▶ [WHAT IS EXPECTED] Go to the line below containing "def edgesReported (p" and print exactly from there through the line containing "step State.reset = .next", both included. Print nothing else.

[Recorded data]

theorem test_premises_BreakGapQuiet :
    { lineIn .listen with receiver := .spaceRun 0 30720 none }.receiver = .spaceRun 0 30720 none ∧
      { lineIn .listen with gapTimer := some 9 }.gapTimer = some 9 ∧ (lineIn .listen).gapTimer = none ∧
      { lineIn .listen with quietTimer := some 9 }.quietTimer = some 9 ∧ (lineIn .listen).quietTimer = none :=
  ⟨rfl, rfl, rfl, rfl, rfl⟩

/-- A line in "LISTEN" with its two buffers as given. -/
def buffered (a b : Buffer) : Line := { lineIn .listen with buffers := #v[a, b] }

theorem test_premises_EventsAndBytes :
    (∀ k : Fin 2, ∀ c, (buffered .free .free).buffers[k] ≠ .opened c) ∧
    (∀ c, (buffered (.closed c) (.opened c)).buffers[(1 : Fin 2)] = .opened c ∧
      (∀ (j : Fin 2) x, j ≠ 1 → (buffered (.closed c) (.opened c)).buffers[j] ≠ .opened x)) ∧
    (∀ c, (buffered (.closed c) (.writing c)).buffers[0] ≠ .free ∧ (buffered (.closed c) (.writing c)).buffers[1] ≠ .free ∧
      (buffered (.closed c) .free).buffers[1] = .free) ∧
    (List.replicate 3 (Job.event ⟨.stuck, 0, 0, 0, 0, 0⟩)).countP
      (fun j => match j with | .event _ => true | .data _ => false) < 4 := by
  refine ⟨?_, fun c => ⟨rfl, ?_⟩, fun c => ⟨nofun, nofun, rfl⟩, by decide⟩
  · intro k c
    match k with
    | 0 => exact nofun
    | 1 => exact nofun
  · intro j x hj
    match j with
    | 0 => exact nofun
    | 1 => exact absurd rfl hj

theorem test_premises_LineFaults :
    (armedWith { lineIn .listen with invalidRun := some 9 }).hasLine 0 = true ∧ Part.reset.svPin[(0 : LineNo)] = true ∧
      (Part.reset.svPin.set 0 false)[(0 : LineNo)] = false ∧
      { lineIn .listen with invalidRun := some 9 }.invalidRun = some 9 ∧ (lineIn .listen).openCondition = false ∧
      { lineIn .listen with validRun := some 9, openCondition := true }.openCondition = true ∧
      { lineIn .listen with spaceTimer := some 9 }.spaceTimer = some 9 ∧ (lineIn .listen).state ≠ .off ∧
      Part.reset.taken.sv[(0 : LineNo)] = none ∧ (Part.reset.signalFalls 0).taken.sv[(0 : LineNo)] = some 0 :=
  ⟨rfl, rfl, rfl, rfl, rfl, rfl, rfl, nofun, rfl, rfl⟩

theorem test_premises_RingTimers :
    (∀ r, ((armedWith (ringLine r)).line 0).ring = .present r) ∧ (oneRecord (.opened 10 (some 9))).lease = .opened 10 (some 9) ∧
      (∀ n t, (oneRecord (.opened 10 none)).lease ≠ .opened n (some t)) ∧ (oneRecord .closed).coalesce = .running 294912 ∧
      (∀ t, { oneRecord .closed with coalesce := .expired }.coalesce ≠ .running t) :=
  ⟨fun _ => rfl, rfl, nofun, rfl, nofun⟩

theorem test_premises_ProbeWindowEnds :
    { lineIn .listen with probe := some ⟨true, 0, 8, some 3072, none⟩ }.probe = some ⟨true, 0, 8, some 3072, none⟩ ∧
      (lineIn .listen).probe = none ∧ (7 : Nat) < 8 ∧ 8 ≤ (8 : Nat) ∧ 20 * ((3072 - 2926) + (2926 - 3072)) ≤ 2926 :=
  ⟨rfl, rfl, by decide, by decide, by decide⟩

/-- A part whose probe has counted `edges` edges, one period before its 5 s. -/
def probing (edges : Nat) : Machine.Part :=
  { armedWith { lineIn .listen with probe := some ⟨false, 0, edges, some 3072, none⟩ } with
    now := 147455999
    taken := { Part.reset.taken with rx := Part.reset.taken.rx.set 0 (some 147455998) } }

theorem test_premises_ProbeWindowEnds_together :
    ((probing 63).line 0).probe = some ⟨false, 0, 63, some 3072, none⟩ ∧ (probing 63).now + 1 = 0 + 5 * 29491200 ∧
      (probing 63).rxPin[(0 : LineNo)] = .mark ∧
      (∀ u, (probing 63).taken.rx[(0 : LineNo)] = some u → u + 2 ≤ (probing 63).now + 1) ∧ (probing 63).hasLine 0 = true ∧
      ((probing 63).line 0).state ≠ .off ∧ ((probing 63).line 0).openCondition = false := by
  refine ⟨rfl, rfl, rfl, fun u h => ?_, rfl, nofun, rfl⟩
  cases h
  decide

/-- The edges that the first "PROBE_DONE" event of line 0 reports. -/
def edgesReported (p : Machine.Part) : Option Word :=
  match (p.line 0).jobs with
  | .event e :: _ => some e.d
  | _ => none

/-- The 64th edge and the expiry together give 64 edges in either order; an edge that is not the 64th does not count once the
expiry is taken. -/
theorem test_probeExpiryTogether :
    edgesReported (((probing 63).rxFalls 0 1).probeExpires 0 false) = some 64 ∧
      edgesReported ((probing 63).probeExpires 0 true) = some 64 ∧ edgesReported ((probing 62).probeExpires 0 true) = some 62 ∧
      ((probing 63).probeExpires 0 true).rxPin[(0 : LineNo)] = .space := by decide +kernel

theorem test_premises_Attention :
    (∀ r, ((armedWith (ringLine r)).line 0).ring = .present r) ∧ (∀ r, (lineIn .off).ring ≠ .present r) :=
  ⟨fun _ => rfl, nofun⟩

/-! ## Premises: the invariants -/

theorem test_premises_StepKeepsMemoryCanonical :
    MemoryCanonical { State.reset with mem := [(7, 0x12)] } ∧ MemoryCanonical State.reset ∧
      step State.reset = .next { State.reset with part := { State.reset.part with now := 1 } } := ⟨rfl, rfl, rfl⟩

theorem test_premises_StepKeepsBounds :
    PortBounded (stateOf (armedWith (settling 64))) ∧ (settling 64).queue.length ≤ 64 := by
  refine ⟨⟨by decide, by decide, by decide, nofun⟩, by decide⟩

theorem test_premises_StepKeepsMapAndDormancy :
    MapInForce (stateOf (armedWith (lineIn .off))) ∧ DormantSound (stateOf (armedWith (lineIn .off))) :=
  ⟨⟨mapSound_armedWith _, by decide⟩, nofun, nofun, nofun, nofun⟩

/-- An armed part with two words pending. -/
def pendingTwo : Machine.Part := { armedWith (lineIn .listen) with reports := [(.lcb 0 35, 0), (.base 37, 0)] }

▶ [RESULT OF THIS EXERCISE]
def edgesReported (p : Machine.Part) : Option Word :=
  match (p.line 0).jobs with
  | .event e :: _ => some e.d
  | _ => none

/-- The 64th edge and the expiry together give 64 edges in either order; an edge that is not the 64th does not count once the
expiry is taken. -/
theorem test_probeExpiryTogether :
    edgesReported (((probing 63).rxFalls 0 1).probeExpires 0 false) = some 64 ∧
      edgesReported ((probing 63).probeExpires 0 true) = some 64 ∧ edgesReported ((probing 62).probeExpires 0 true) = some 62 ∧
      ((probing 63).probeExpires 0 true).rxPin[(0 : LineNo)] = .space := by decide +kernel

theorem test_premises_Attention :
    (∀ r, ((armedWith (ringLine r)).line 0).ring = .present r) ∧ (∀ r, (lineIn .off).ring ≠ .present r) :=
  ⟨fun _ => rfl, nofun⟩

/-! ## Premises: the invariants -/

theorem test_premises_StepKeepsMemoryCanonical :
    MemoryCanonical { State.reset with mem := [(7, 0x12)] } ∧ MemoryCanonical State.reset ∧
      step State.reset = .next { State.reset with part := { State.reset.part with now := 1 } } := ⟨rfl, rfl, rfl⟩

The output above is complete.